[Task item]
Every line of the records below that holds the word "admitted" should be copied out.

(Saved entries)

.....

/-- Reconsiders residency after a change (R223). A context saved out that comes next becomes resident by its restore. -/
def reschedule (s : State) : State :=
  let l := s.ctxs.map (noteWaiting s.nextId)
  let next := (nextResidents l).filter (fun i => !(tget l i).any (fun x => x.savedOut))
  let lost := (l.filter (fun e => e.2.resident && !e.2.runnable)).map Prod.fst
  { s with ctxs := l.map (settle s.nextId next), nextId := s.nextId + 1
           sync := { s.sync with waits := s.sync.waits.map (shareWaits s lost) } }

/-- Ring entries of the admitted contexts (R224). -/
def admittedRings (s : State) : Nat := ((s.ctxs.filter (fun e => e.2.ingest.admitted)).map (fun e => e.2.ring)).sum

/-- The context whose ring is admitted next: longest held, then lower ID (R224). -/
def nextHeld (s : State) : Option (Nat × Ctx) :=
  (s.ctxs.filter (fun e => e.2.ingest.running && !e.2.ingest.admitted && decide (admittedRings s + e.2.ring ≤ 1024))).foldl
    (fun b e => match b with
      | none => some e
      | some d => if e.2.ingest.heldSince < d.2.ingest.heldSince then some e else some d) none

/-- Admits held rings that fit, `n` at most (R224). -/
def admitRings : Nat → State → State
  | 0, s => s
  | n + 1, s =>
    match nextHeld s with
    | none => s
    | some (c, _) => admitRings n (ctxMod c (fun x => { x with ingest := { x.ingest with admitted := true, heldSince := 0 } }) s)

/-- Rings and residency after a change of ingest (R223, R224). -/
def settleIngest (s : State) : State := reschedule (admitRings 16 s)

/-! ### Context faults -/

/-- The 8 bytes 39:32 of a record (R229): the first field of its DETAIL. -/
def FaultDetail.first : FaultDetail → Nat
  | .translation va _ _ _ _ _ _ _ => va
  | .memory dpa _ _ => dpa
  | .stack code seg top _ => code + seg * 2 ^ 16 + top * 2 ^ 32
  | .overrun b _ => b

/-- Class codes (R229). -/
def FaultDetail.cls : FaultDetail → Nat
  | .translation .. => 1 | .memory .. => 2 | .stack .. => 3 | .overrun .. => 4

/-- The lowest free record index (R229). -/
def freeRecord (c : Ctx) : Option Nat := (List.range 16).find? (fun i => (tget c.faults i).isNone)

/-- Adds a fault record, or keeps it until a slot frees (R230); sets EVENT_CAUSE.FAULT_RECORD. The context is parked unless the fault
is an ingest fault. A context fault during a Fix stop aborts the Fix (R235). -/
def addFault (c : Nat) (f : FaultRec) (park : Bool) (s0 : State) : State :=
  match ctxOf s0 c with
  | none => s0
  | some x =>
    let s : State := { s0 with fix := { s0.fix with abortDue := s0.fix.abortDue || (decide (s0.fix.stage ∈ [.quiesce, .copying, .header]) && decide (f.cls ≤ 2)) } }
    match freeRecord x with
    | none => ctxMod c (fun y => { y with lateFaults := y.lateFaults ++ [f] }) s
    | some i =>
      let s1 := raiseEvent 4 (ctxMod c (fun y => { y with faults := tset y.faults i f, parked := y.parked || park }) s)
      match f.work with
      | none => s1
      | some _ =>
        postTo (.host f.queue) { hostTag := f.hostTag, opcode := f.opcode, status := stFAULTPENDING, detail := i
                                 value := BitVec.ofNat 64 f.detail.first, second := false } [] s1

/-- A work item faults: it stops at its resume point, its record is made and the context parked (R229, R230). -/
def faultWork (c : Nat) (w : Work) (d : FaultDetail) (resume : Nat) (s : State) : State :=
  reschedule (addFault c ⟨d.cls, w.queue, w.hostTag, w.opcode, w.epoch, w.step, resume, d, some w.id, false⟩ true
    (workMod c w.id (fun y => { y with st := .faulted, resume := resume, second := true }) s))

/-! ### Sync cells -/

/-- A cell's value (R215). -/
def cellValue (s : State) (c : Nat) : Word := (tget s.sync.cells c).getD 0
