/-- Reads an element for the vector units (R47, R105): its value, the Kyonex code it is, and flags. -/
def readValue (s : State) (c : Nat) (t : Tensor) (r col : Nat) : Except AccErr (OutVal × Nat) :=
  match fmtOfCode t.fmt with
  | .bin b =>
    match vaNum s c (t.addr none r col) (b.width / 8) with
    | .ok v => .ok ({ v := b.decode v }, 0)
    | .error e => .error e
  | _ =>
    match readOperand s c t r col with
    | .error e => .error e
    | .ok [o] => .ok ({ v := Kl.value o.kl s.dev.level o.scale o.code, kl := some (o.kl, o.scale, o.code) }, 0)
    | .ok (h :: l :: _) => match pairValue s.dev.level h l with
      | (v, f) => .ok ({ v := v }, f)
    | .ok [] => .ok ({ v := .fin false 0 0 }, 0)

/-- Maps a reading function over a list, stopping at the first error. -/
def mapAcc {α β : Type} (f : α → Except AccErr β) : List α → Except AccErr (List β)
  | [] => .ok []
  | x :: r =>
    match f x with
    | .error e => .error e
    | .ok y => match mapAcc f r with
      | .error e => .error e
      | .ok t => .ok (y :: t)

end Sys2Proof.Machine
end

.....

[Exercise response]
/-- Ring entries of the admitted contexts (R224). -/
def admittedRings (s : State) : Nat := ((s.ctxs.filter (fun e => e.2.ingest.admitted)).map (fun e => e.2.ring)).sum
/-- The context whose ring is admitted next: longest held, then lower ID (R224). -/
  (s.ctxs.filter (fun e => e.2.ingest.running && !e.2.ingest.admitted && decide (admittedRings s + e.2.ring ≤ 1024))).foldl
    | some (c, _) => admitRings n (ctxMod c (fun x => { x with ingest := { x.ingest with admitted := true, heldSince := 0 } }) s)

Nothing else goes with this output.